▶ [EXERCISE GOAL]:
Count the lines in the data below holding the string "every" and write the total by itself.

··· INPUT MATERIAL

-- ==== Sys2Proof/Certificates/Slice0/Obligations.lean ====
section
/-! DEFINITION. The statements about the block. -/

open Sys2Proof Sys2Proof.Machine

/-! ### The block -/

/-- A step runs the command at the front of the queue, with the queue's rest. -/
def Obligations.StepRunsFrontCommand : Prop :=
  ∀ (s : State) (c : Instr) (rest : List Instr),
    step { s with pending := c :: rest } = exec c { s with pending := rest }

/-- With no command waiting a step passes one microsecond of Porter's time base (the model's choice, log 3). On every second one a
hall under test raises its next power domain, and a hall with none of those left the next gallery that waits for its own (log 108);
otherwise nothing else changes, but for a key command and in a freeze. -/
def Obligations.IdleStepPassesTime : Prop :=
  ∀ s : State, s.pending = [] →
    (∃ t, step s = .next t ∧ t.time = s.time + 1 ∧ t.pending = [])
    ∧ (s.keyWait = false → s.keyBurn = none → s.freezing = false →
      (s.time.getLsbD 0 = false ∨ (s.chainStage ≠ .starting ∧ ∀ h < 8, (s.hall h).rises = false)) →
      step s = .next { s with time := s.time + 1 })
    ∧ (∀ h < 8, s.time.getLsbD 0 = true → (s.hall h).test.result = 3 → (s.hall h).domains < 9 →
      ∃ t, step s = .next t ∧ (t.hall h).domains = (s.hall h).domains + 1)
    ∧ (∀ h < 8, ∀ (g : Nat) (r : List Nat), s.time.getLsbD 0 = true → (s.hall h).raising = g :: r →
      (s.hall h).test.result ≠ 3 ∨ 9 ≤ (s.hall h).domains →
      ∃ t, step s = .next t ∧ (t.hall h).raising = r ∧ ((t.hall h).gal g).powered = !((s.hall h).gal g).fenced)

/-- Every step keeps every memory in canonical form, from every state. -/
def Obligations.StepKeepsMemoryCanonical : Prop :=
  ∀ s t : State, s.memWf → step s = .next t → t.memWf

/-- A descriptor of any opcode, written to a ring and read back, is the same opcode and the same descriptor. -/
def Obligations.DescriptorRoundTrip : Prop :=
  ∀ (op : Nat) (d : Desc), op < 256 → d.wf = true →
    (d.bytes op).length = 64 ∧ u8 (d.bytes op) 0 = op ∧ Desc.parse (d.bytes op) = d
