/-! ### State.modJob -/

@[simp] theorem State.modJob_time (s : State) (q : Page) (f : Job → Job) :
    (s.modJob q f).time = s.time := rfl
@[simp] theorem State.modJob_resetCause (s : State) (q : Page) (f : Job → Job) :
    (s.modJob q f).resetCause = s.resetCause := rfl
@[simp] theorem State.modJob_frozenAt (s : State) (q : Page) (f : Job → Job) :
    (s.modJob q f).frozenAt = s.frozenAt := rfl
@[simp] theorem State.modJob_warmCnt (s : State) (q : Page) (f : Job → Job) :
    (s.modJob q f).warmCnt = s.warmCnt := rfl
@[simp] theorem State.modJob_selfDone (s : State) (q : Page) (f : Job → Job) :
    (s.modJob q f).selfDone = s.selfDone := rfl
@[simp] theorem State.modJob_selfBusy (s : State) (q : Page) (f : Job → Job) :
    (s.modJob q f).selfBusy = s.selfBusy := rfl
@[simp] theorem State.modJob_hallFail (s : State) (q : Page) (f : Job → Job) :
    (s.modJob q f).hallFail = s.hallFail := rfl
@[simp] theorem State.modJob_galFenced (s : State) (q : Page) (f : Job → Job) :
    (s.modJob q f).galFenced = s.galFenced := rfl
@[simp] theorem State.modJob_repairs (s : State) (q : Page) (f : Job → Job) :
    (s.modJob q f).repairs = s.repairs := rfl
@[simp] theorem State.modJob_selfHalls (s : State) (q : Page) (f : Job → Job) :
    (s.modJob q f).selfHalls = s.selfHalls := rfl
@[simp] theorem State.modJob_testing (s : State) (q : Page) (f : Job → Job) :
    (s.modJob q f).testing = s.testing := rfl
@[simp] theorem State.modJob_hallmap (s : State) (q : Page) (f : Job → Job) :
    (s.modJob q f).hallmap = s.hallmap := rfl
@[simp] theorem State.modJob_chainAddr (s : State) (q : Page) (f : Job → Job) :
    (s.modJob q f).chainAddr = s.chainAddr := rfl
@[simp] theorem State.modJob_chainValid (s : State) (q : Page) (f : Job → Job) :
    (s.modJob q f).chainValid = s.chainValid := rfl
@[simp] theorem State.modJob_chainStage (s : State) (q : Page) (f : Job → Job) :
    (s.modJob q f).chainStage = s.chainStage := rfl
@[simp] theorem State.modJob_heldWalks (s : State) (q : Page) (f : Job → Job) :
    (s.modJob q f).heldWalks = s.heldWalks := rfl
@[simp] theorem State.modJob_chainOut (s : State) (q : Page) (f : Job → Job) :
    (s.modJob q f).chainOut = s.chainOut := rfl
@[simp] theorem State.modJob_echoPort (s : State) (q : Page) (f : Job → Job) :
    (s.modJob q f).echoPort = s.echoPort := rfl
@[simp] theorem State.modJob_echoAsk (s : State) (q : Page) (f : Job → Job) :
    (s.modJob q f).echoAsk = s.echoAsk := rfl
@[simp] theorem State.modJob_echoBusy (s : State) (q : Page) (f : Job → Job) :
    (s.modJob q f).echoBusy = s.echoBusy := rfl
@[simp] theorem State.modJob_echoDone (s : State) (q : Page) (f : Job → Job) :
    (s.modJob q f).echoDone = s.echoDone := rfl
@[simp] theorem State.modJob_echoTimeout (s : State) (q : Page) (f : Job → Job) :
    (s.modJob q f).echoTimeout = s.echoTimeout := rfl
@[simp] theorem State.modJob_echoUnaddr (s : State) (q : Page) (f : Job → Job) :
    (s.modJob q f).echoUnaddr = s.echoUnaddr := rfl
@[simp] theorem State.modJob_echoIn (s : State) (q : Page) (f : Job → Job) :
    (s.modJob q f).echoIn = s.echoIn := rfl
@[simp] theorem State.modJob_echoSrc (s : State) (q : Page) (f : Job → Job) :
    (s.modJob q f).echoSrc = s.echoSrc := rfl
@[simp] theorem State.modJob_slots (s : State) (q : Page) (f : Job → Job) :
    (s.modJob q f).slots = s.slots := rfl
@[simp] theorem State.modJob_keyAddr (s : State) (q : Page) (f : Job → Job) :
    (s.modJob q f).keyAddr = s.keyAddr := rfl
@[simp] theorem State.modJob_keyWait (s : State) (q : Page) (f : Job → Job) :
    (s.modJob q f).keyWait = s.keyWait := rfl
@[simp] theorem State.modJob_keyDone (s : State) (q : Page) (f : Job → Job) :
    (s.modJob q f).keyDone = s.keyDone := rfl
@[simp] theorem State.modJob_keyCode (s : State) (q : Page) (f : Job → Job) :
    (s.modJob q f).keyCode = s.keyCode := rfl
@[simp] theorem State.modJob_keyDraws (s : State) (q : Page) (f : Job → Job) :
    (s.modJob q f).keyDraws = s.keyDraws := rfl
@[simp] theorem State.modJob_keyBurn (s : State) (q : Page) (f : Job → Job) :
    (s.modJob q f).keyBurn = s.keyBurn := rfl
@[simp] theorem State.modJob_fuses (s : State) (q : Page) (f : Job → Job) :
    (s.modJob q f).fuses = s.fuses := rfl
@[simp] theorem State.modJob_selfPair (s : State) (q : Page) (f : Job → Job) :
    (s.modJob q f).selfPair = s.selfPair := rfl
@[simp] theorem State.modJob_devDomains (s : State) (q : Page) (f : Job → Job) :
    (s.modJob q f).devDomains = s.devDomains := rfl
@[simp] theorem State.modJob_frozen (s : State) (q : Page) (f : Job → Job) :
    (s.modJob q f).frozen = s.frozen := rfl
@[simp] theorem State.modJob_holding (s : State) (q : Page) (f : Job → Job) :
    (s.modJob q f).holding = s.holding := rfl
@[simp] theorem State.modJob_frzSource (s : State) (q : Page) (f : Job → Job) :
    (s.modJob q f).frzSource = s.frzSource := rfl
@[simp] theorem State.modJob_frzLanding (s : State) (q : Page) (f : Job → Job) :
    (s.modJob q f).frzLanding = s.frzLanding := rfl
@[simp] theorem State.modJob_frzOrigin (s : State) (q : Page) (f : Job → Job) :
    (s.modJob q f).frzOrigin = s.frzOrigin := rfl
@[simp] theorem State.modJob_frzCount (s : State) (q : Page) (f : Job → Job) :
    (s.modJob q f).frzCount = s.frzCount := rfl
@[simp] theorem State.modJob_scope (s : State) (q : Page) (f : Job → Job) :
    (s.modJob q f).scope = s.scope := rfl
@[simp] theorem State.modJob_pinScope (s : State) (q : Page) (f : Job → Job) :
    (s.modJob q f).pinScope = s.pinScope := rfl
@[simp] theorem State.modJob_sbAccept (s : State) (q : Page) (f : Job → Job) :
    (s.modJob q f).sbAccept = s.sbAccept := rfl
@[simp] theorem State.modJob_pinLow (s : State) (q : Page) (f : Job → Job) :
    (s.modJob q f).pinLow = s.pinLow := rfl
@[simp] theorem State.modJob_byPin (s : State) (q : Page) (f : Job → Job) :
    (s.modJob q f).byPin = s.byPin := rfl
@[simp] theorem State.modJob_byPorter (s : State) (q : Page) (f : Job → Job) :
    (s.modJob q f).byPorter = s.byPorter := rfl
@[simp] theorem State.modJob_bySide (s : State) (q : Page) (f : Job → Job) :
    (s.modJob q f).bySide = s.bySide := rfl
@[simp] theorem State.modJob_held (s : State) (q : Page) (f : Job → Job) :
    (s.modJob q f).held = s.held := rfl
@[simp] theorem State.modJob_sbSeen (s : State) (q : Page) (f : Job → Job) :
    (s.modJob q f).sbSeen = s.sbSeen := rfl
@[simp] theorem State.modJob_sbNext (s : State) (q : Page) (f : Job → Job) :
    (s.modJob q f).sbNext = s.sbNext := rfl
@[simp] theorem State.modJob_rdwSel (s : State) (q : Page) (f : Job → Job) :
    (s.modJob q f).rdwSel = s.rdwSel := rfl
@[simp] theorem State.modJob_rdwAddr (s : State) (q : Page) (f : Job → Job) :
    (s.modJob q f).rdwAddr = s.rdwAddr := rfl
@[simp] theorem State.modJob_vcoreMv (s : State) (q : Page) (f : Job → Job) :
    (s.modJob q f).vcoreMv = s.vcoreMv := rfl
@[simp] theorem State.modJob_vcoreMa (s : State) (q : Page) (f : Job → Job) :
    (s.modJob q f).vcoreMa = s.vcoreMa := rfl
@[simp] theorem State.modJob_tjMax (s : State) (q : Page) (f : Job → Job) :
    (s.modJob q f).tjMax = s.tjMax := rfl
@[simp] theorem State.modJob_tjHall (s : State) (q : Page) (f : Job → Job) :
    (s.modJob q f).tjHall = s.tjHall := rfl
@[simp] theorem State.modJob_target (s : State) (q : Page) (f : Job → Job) :
    (s.modJob q f).target = s.target := rfl
@[simp] theorem State.modJob_throttle (s : State) (q : Page) (f : Job → Job) :
    (s.modJob q f).throttle = s.throttle := rfl
@[simp] theorem State.modJob_avsFails (s : State) (q : Page) (f : Job → Job) :
    (s.modJob q f).avsFails = s.avsFails := rfl
@[simp] theorem State.modJob_tripped (s : State) (q : Page) (f : Job → Job) :
    (s.modJob q f).tripped = s.tripped := rfl
@[simp] theorem State.modJob_vcoreEn (s : State) (q : Page) (f : Job → Job) :
    (s.modJob q f).vcoreEn = s.vcoreEn := rfl
@[simp] theorem State.modJob_tripLow (s : State) (q : Page) (f : Job → Job) :
    (s.modJob q f).tripLow = s.tripLow := rfl
@[simp] theorem State.modJob_sysHigh (s : State) (q : Page) (f : Job → Job) :
    (s.modJob q f).sysHigh = s.sysHigh := rfl
@[simp] theorem State.modJob_perstHigh (s : State) (q : Page) (f : Job → Job) :
    (s.modJob q f).perstHigh = s.perstHigh := rfl
@[simp] theorem State.modJob_linkStat (s : State) (q : Page) (f : Job → Job) :
    (s.modJob q f).linkStat = s.linkStat := rfl
@[simp] theorem State.modJob_clkreqLow (s : State) (q : Page) (f : Job → Job) :
    (s.modJob q f).clkreqLow = s.clkreqLow := rfl
@[simp] theorem State.modJob_bars (s : State) (q : Page) (f : Job → Job) :
    (s.modJob q f).bars = s.bars := rfl
@[simp] theorem State.modJob_numVFs (s : State) (q : Page) (f : Job → Job) :
    (s.modJob q f).numVFs = s.numVFs := rfl
@[simp] theorem State.modJob_vfEnable (s : State) (q : Page) (f : Job → Job) :
    (s.modJob q f).vfEnable = s.vfEnable := rfl
@[simp] theorem State.modJob_msixOut (s : State) (q : Page) (f : Job → Job) :
    (s.modJob q f).msixOut = s.msixOut := rfl
@[simp] theorem State.modJob_exchOut (s : State) (q : Page) (f : Job → Job) :
    (s.modJob q f).exchOut = s.exchOut := rfl
@[simp] theorem State.modJob_rdata (s : State) (q : Page) (f : Job → Job) :
    (s.modJob q f).rdata = s.rdata := rfl
@[simp] theorem State.modJob_cfgRetry (s : State) (q : Page) (f : Job → Job) :
    (s.modJob q f).cfgRetry = s.cfgRetry := rfl
@[simp] theorem State.modJob_spdm (s : State) (q : Page) (f : Job → Job) :
    (s.modJob q f).spdm = s.spdm := rfl
@[simp] theorem State.modJob_keyDrawsHbm (s : State) (q : Page) (f : Job → Job) :
    (s.modJob q f).keyDrawsHbm = s.keyDrawsHbm := rfl
@[simp] theorem State.modJob_fns (s : State) (q : Page) (f : Job → Job) :
    (s.modJob q f).fns = s.fns := rfl
@[simp] theorem State.modJob_parts (s : State) (q : Page) (f : Job → Job) :
    (s.modJob q f).parts = s.parts := rfl
@[simp] theorem State.modJob_halls (s : State) (q : Page) (f : Job → Job) :
    (s.modJob q f).halls = s.halls := rfl
@[simp] theorem State.modJob_host (s : State) (q : Page) (f : Job → Job) :
    (s.modJob q f).host = s.host := rfl
@[simp] theorem State.modJob_free (s : State) (q : Page) (f : Job → Job) :
    (s.modJob q f).free = s.free := rfl
@[simp] theorem State.modJob_pending (s : State) (q : Page) (f : Job → Job) :
    (s.modJob q f).pending = s.pending := rfl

······

▶ [RESULT]:
2